Tuesday, January 21, 2025

NFR Project: 'Bride of Frankenstein' (1935)

 


NFR Project: ‘Bride of Frankenstein’

Dir: James Whale

Scr: John L. Balderson, William Hurlbut, Edmund Pearson

Pho: John J. Mescall

Ed: Ted J. Kent

Premiere: April 20, 1935

75 min.

One of the finest of all horror movies is, surprisingly, a sequel. (Normally, sequels exploit the original, successful film’s concept but do little to improve on it.) Bride of Frankenstein outclasses Frankenstein, and it does so because its director didn’t think the effort would amount to much, so he decided to have fun with it.

It took the efforts of several writers to cobble together a script that both appealed to director James Whale, back for the sequel, and the censors. The spring of the plot is the monster’s quest for a mate, a “friend” who will love him. This is patently impossible, as he is a lurching, murderous hulk saddled with a criminal brain. Brilliantly, the film takes the monster’s side, turning him into a figure of pathos, a real character who changes and develops, and is arguably the wisest and sanest of the characters still standing by film’s end.

We are told that the film’s tale is intended to be a cautionary one, a “moral lesson of the punishment that befell a mortal man who dared to emulate God.” However, we soon move on to the terrifying attraction of graveyards, dead bodies, and dank and dismal laboratories. Whale rubs our faces in the horrific. Dr. Frankenstein (Colin Clive) often bemoans his urge to violate the secrets of nature, but he’s easily drawn back into dark science.

The film is shot in the studio, and its patent artificiality underlines the fairy-tale nature of the film’s events. Whale revels in the transgressive elements of the screenplay and exploits them to the fullest. We begin with a prelude featuring author Mary Shelley regaling her companions with a continuation of the story . . .

The monster survives the fire at the end of Frankenstein, and promptly kills the parents of the little girl he killed in the last movie. He also scares the bejeezus out of Una O’Connor, a British actress who specialized in playing malevolent, hysterical hags (Whale lets her overact her head off, providing us with a little comic relief).

Dr. Frankenstein is determined not to meddle in things beyond his ken, but the arrival of the severe-looking and coyly gay Dr. Praetorius (Ernest Thesiger), his former teacher, quickly changes his mind. Praetorius has half the key to creating life – he can do so, but only by creating miniature men, homunculi. Together the pair plan to try to create another living being.

The monster wanders through the forest, frightening gypsies, a shepherdess, and some hunters, who shoot him. An angry mob captures him, ties him to a pole in much the pose of a crucifixion (crosses are nearly everywhere you look in this film) and carts him off to prison. Chained there, he soon rips away his bonds and wanders off again.

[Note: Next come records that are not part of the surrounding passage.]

-- ==== Sys2Proof/Machine/Command.lean ====
section
/-! DEFINITION. One command word run (spec/60_exceptions.md R180, R186), and the state the accepted commands will leave,
which a STATUS read sees (20_memory.md R61, 70_reset_and_hazards.md R214; log 20). -/

namespace Sys2Proof.Machine

/-- One command word, already taken from CMDQ: discarded while ERR = 1, else decoded and executed (R180, R186). -/
def runCommand (w : Command) (s : State) : Result :=
  if s.err then .next s
  else
    match decode w with
    | .ok i => exec i s
    | .illegal _ => raise .illegalCommand w s

/-- Command words run one after the other, the first at the head (R20, R61). -/
def runQueue : List Command → State → State
  | [], s => s
  | w :: q, s =>
    match runCommand w s with
    | .next t => runQueue q t
    | .fault _ => s
    | .refused _ => s

/-- The state in which every accepted command has completed or been discarded: what the host's accesses see in program
order (R61; DEDUCED, log 20). -/
def State.settled (s : State) : State := runQueue s.cmdq (s.withQueue [])

/-- The STATUS word a read returns: ERR, OVF, Z and CAUSE in program order, so that BUSY alone depends on timing (R29,
R61, R214; DEDUCED, log 20). -/
def State.statusWord (s : State) : Word := s.settled.statusBits s.busy

end Sys2Proof.Machine
end

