-- ==== Sys2Proof/Machine/Sequencer.lean ====
section
/-! DEFINITION. The command sequencer (spec/60_exceptions.md R180, R186), and which of it and the host port moves
(10_state.md R20; log 2). -/

namespace Sys2Proof.Machine

/-- The sequencer moves: it takes the head of CMDQ and runs it to its end (R180; log 14). -/
def sequencerStep (s : State) : Result :=
  match s.cmdq with
  | [] => .next s
  | w :: q => runCommand w (s.withQueue q)

/-- The sequencer has a command to take. While reset is asserted it takes none (R210). -/
def State.sequencerReady (s : State) : Bool := !s.inReset && !s.cmdq.isEmpty

/-- Both agents can move: the spec leaves the order open (R30, R216; log 2). -/
def State.contended (s : State) : Bool := s.sequencerReady && s.hostReady

/-- Who moves; none if the core is idle (R198). Where both can, the schedule says; an exhausted schedule says the
sequencer (log 2). -/
def State.turn (s : State) : Option Agent :=
  if s.contended then some (s.sched.headD .sequencer)
  else if s.sequencerReady then some .sequencer
  else if s.hostReady then some .host
  else none

/-- The schedule after that choice: one entry is used where both could move. -/
def State.takeTurn (s : State) : State := if s.contended then { s with sched := s.sched.tail } else s

/-- One step: the agent whose turn it is moves; the idle core keeps all its state (R180, R198; log 9). -/
def coreStep (s : State) : Result :=
  match s.turn with
  | some .sequencer => sequencerStep s.takeTurn
  | some .host => hostStep s.takeTurn
  | none => .next s

/-- `s` with the word `w` as the next command the sequencer takes: it stands at the head of CMDQ (in the place of the
head, if there is one), no error is pending, reset is released, and the schedule leaves the turn to the
sequencer (log 10). -/
def State.withNextCommand (s : State) (w : Command) : State :=
  { s.clearError with cmdq := w :: s.cmdq.tail, inReset := false, sched := [] }

end Sys2Proof.Machine
end

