/-- The decoder reads a 32-bit word of the table's numbering as the word itself. -/
theorem decode_of_decodeTableWord {n w : Nat} {i : Instr} (h : decodeTableWord n w = some i) :
    decode (tableWord n w) = .ok i := by
  unfold decodeTableWord at h
  split at h
  · next hd => rw [hd, Option.some.inj h]
  · cases h

/-- The sequencer's turn with no error pending executes the command at the head of CMDQ (R180). -/
theorem step_of_decoded {w : Command} {q : List Command} {i : Instr} (ht : s.turn = some .sequencer)
    (hq : s.cmdq = w :: q) (he : s.err = false) (hd : decode w = .ok i) :
    step s = exec i (s.takeTurn.withQueue q) :=
  (step_of_sequencer ht hq).trans (runCommand_of_ok (by simpa using he) hd)

/-- Settles O8: the sequencer's turn, and the turn that a placed word is given. -/
theorem stepRunsTheDecodedCommand : Obligations.StepRunsTheDecodedCommand := by
  refine ⟨fun s w q i ht hq he hd => step_of_decoded ht hq he hd, fun s w i h => ?_⟩
  obtain ⟨l, hl⟩ := takeTurn_eq (s.withFetchWord 32 w)
  have ht : (s.withFetchWord 32 w).turn = some .sequencer := turn_of_sched_nil rfl (List.cons_ne_nil _ _) rfl
  refine ⟨_, step_of_decoded ht rfl rfl (decode_of_decodeTableWord h), ?_⟩
  rw [hl]
  exact ⟨fun _ _ => rfl, fun _ _ => rfl, rfl, rfl, rfl, rfl, rfl⟩

/-! ### The error registers -/

/-- The invariant speaks of ERR, CAUSE and ERRCMD alone. -/
theorem SameError.errorInv (h : SameError s t) (hs : ErrorInv s) : ErrorInv t := by
  simpa only [ErrorInv, h.err, h.cause, h.errcmd] using hs

/-- Fault entry with a raised cause sets ERR and CAUSE together (R184). -/
theorem errorInv_enterFault (s : State) {c : Cause} (w : Command) (hc : c ≠ .none) : ErrorInv (s.enterFault c w) :=
  ⟨fun h => absurd h.symm Bool.false_ne_true, fun _ => hc⟩

theorem AtReset.errorInv (h : AtReset s) : ErrorInv s :=
  ⟨fun _ => ⟨h.cause, h.errcmd⟩, fun he => absurd (h.err.symm.trans he) Bool.false_ne_true⟩

/-- A CTRL write zeroes the three registers together, or leaves them (R36). -/
theorem writeCtrl_errorInv (d : Word) (hs : ErrorInv s) : ErrorInv (s.writeCtrl d) := by
  cases h : d.getLsbD 8 with
  | false => exact (writeCtrl_sameError s h).errorInv hs
  | true =>
    have herr : (s.writeCtrl d).err = false := by rw [writeCtrl_err, h, Bool.not_true, Bool.and_false]
    exact ⟨fun _ => by simp [h], fun he => absurd (herr.symm.trans he) Bool.false_ne_true⟩

/-- Discarding, faulting and executing a word keep the invariant (R180, R186). -/
theorem runCommand_errorInv {w : Command} (h : runCommand w s = .next t) (hs : ErrorInv s) : ErrorInv t := by
  obtain ⟨-, rfl⟩ | ⟨-, c, hc, rfl⟩ | ⟨-, i, -, heff⟩ := runCommand_next_cases h
  · exact hs
  · exact errorInv_enterFault s w hc
  · exact heff.completed.error.errorInv hs

/-- An input keeps the invariant: reset, a CTRL write, or no change of the error registers. -/
theorem performInput_errorInv (i : Input) (hs : ErrorInv s) : ErrorInv (performInput i s) := by
  obtain ⟨-, h⟩ | ⟨d, -, h⟩ | h := performInput_flags i s
  · rw [h]
    exact (enterReset_atReset s).errorInv
  · rw [h]
    exact writeCtrl_errorInv d hs
  · exact h.error.errorInv hs

/-- Settles O17: the sequencer, the host port and the idle core each keep the invariant. -/
theorem errorRegistersStayConsistent : Obligations.ErrorRegistersStayConsistent := by
  intro s t hs h
  have htaken : ∀ l q, ErrorInv { s.takeTurn with inputs := l, cmdq := q } := fun l q =>
    SameError.errorInv ⟨takeTurn_err s, takeTurn_cause s, takeTurn_errcmd s⟩ hs
  obtain ⟨w, q, -, -, hrun⟩ | ⟨i, rest, -, -, rfl⟩ | rfl := step_next_cases h
  · exact runCommand_errorInv hrun (htaken _ q)
  · exact performInput_errorInv i (htaken rest _)
  · exact hs

/-! ### The depth of CMDQ -/

/-- No write of a register but CMD reaches CMDQ (R54, R58). -/
theorem writeReg_cmdq (s : State) {r : WinReg} (d : Word) (h : r ≠ .cmd) : (s.writeReg r d).cmdq = s.cmdq := by
  cases r with
  | cmd => exact absurd rfl h
  | ctrl => exact writeCtrl_cmdq s d
  | _ => rfl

It is then that he meets the blind hermit (O.P. Heggie). Taken in by the man and tended to, the monster finds compassion and understanding for the first time. Fittingly, it is only the blind man who can see the monster as a creature with a soul, capable of learning and doing good. The monster abides with the hermit for a time, until two more hunters (one of them a young John Carradine) enter, decrying the presence of the monster and starting a fight that ends up burning down the hermit’s home.

Lost again, the monster wanders into a cemetery, and flees down into a crypt, descending into the netherworld. There he finds Praetorius, who is assembling a creature out of the bones of the dead. (The great Dwight Frye, who played the hunchbacked servant Karl in the original Frankenstein, is back, reincarnated as assistant and body-snatcher Fritz.) The ghoulish doctor and the monster strike a pact.

Soon they are confronting Dr. Frankenstein, forcing him to create a mate for the monster by kidnapping his wife and holding her hostage. The sweeping, breathtaking climax is set again inhe laboratory, on a stormy night, with all of special effects creator Kenneth Strickfaden’s electric gizmos flashing and banging away in the background. The procedure is successful! And out comes the Bride (Elsa Lanchester, in a marked departure from her Mary Shelley earlier in the film). Stiff and ungainly, halting, topped with a flaring, flying, grey-streaked hairdo, she recoils from the monster’s advances. Even his intended is repulsed by him.

The monster lashes out, and touches a lever that could destroy the entire laboratory. Dr. Frankenstein’s wife comes for him. “Go! You live! Go!” cries the monster, saving the two of them. To Praetorius and the Bride, he turns and has the last word, saying “You stay. We belong dead!” And he throws the switch and destroys them all. (Or does he? Frankenstein had many Universal sequels yet to go.)

What seems relatively tame now was extremely transgressive for the time; many places cut the film down or banned it outright. It certainly has a whiff of blasphemy, with Praetorius acting as the devil’s advocate. Dr. Frankenstein is once again spared from his own folly, as the providential nature of his creation spares him from destruction.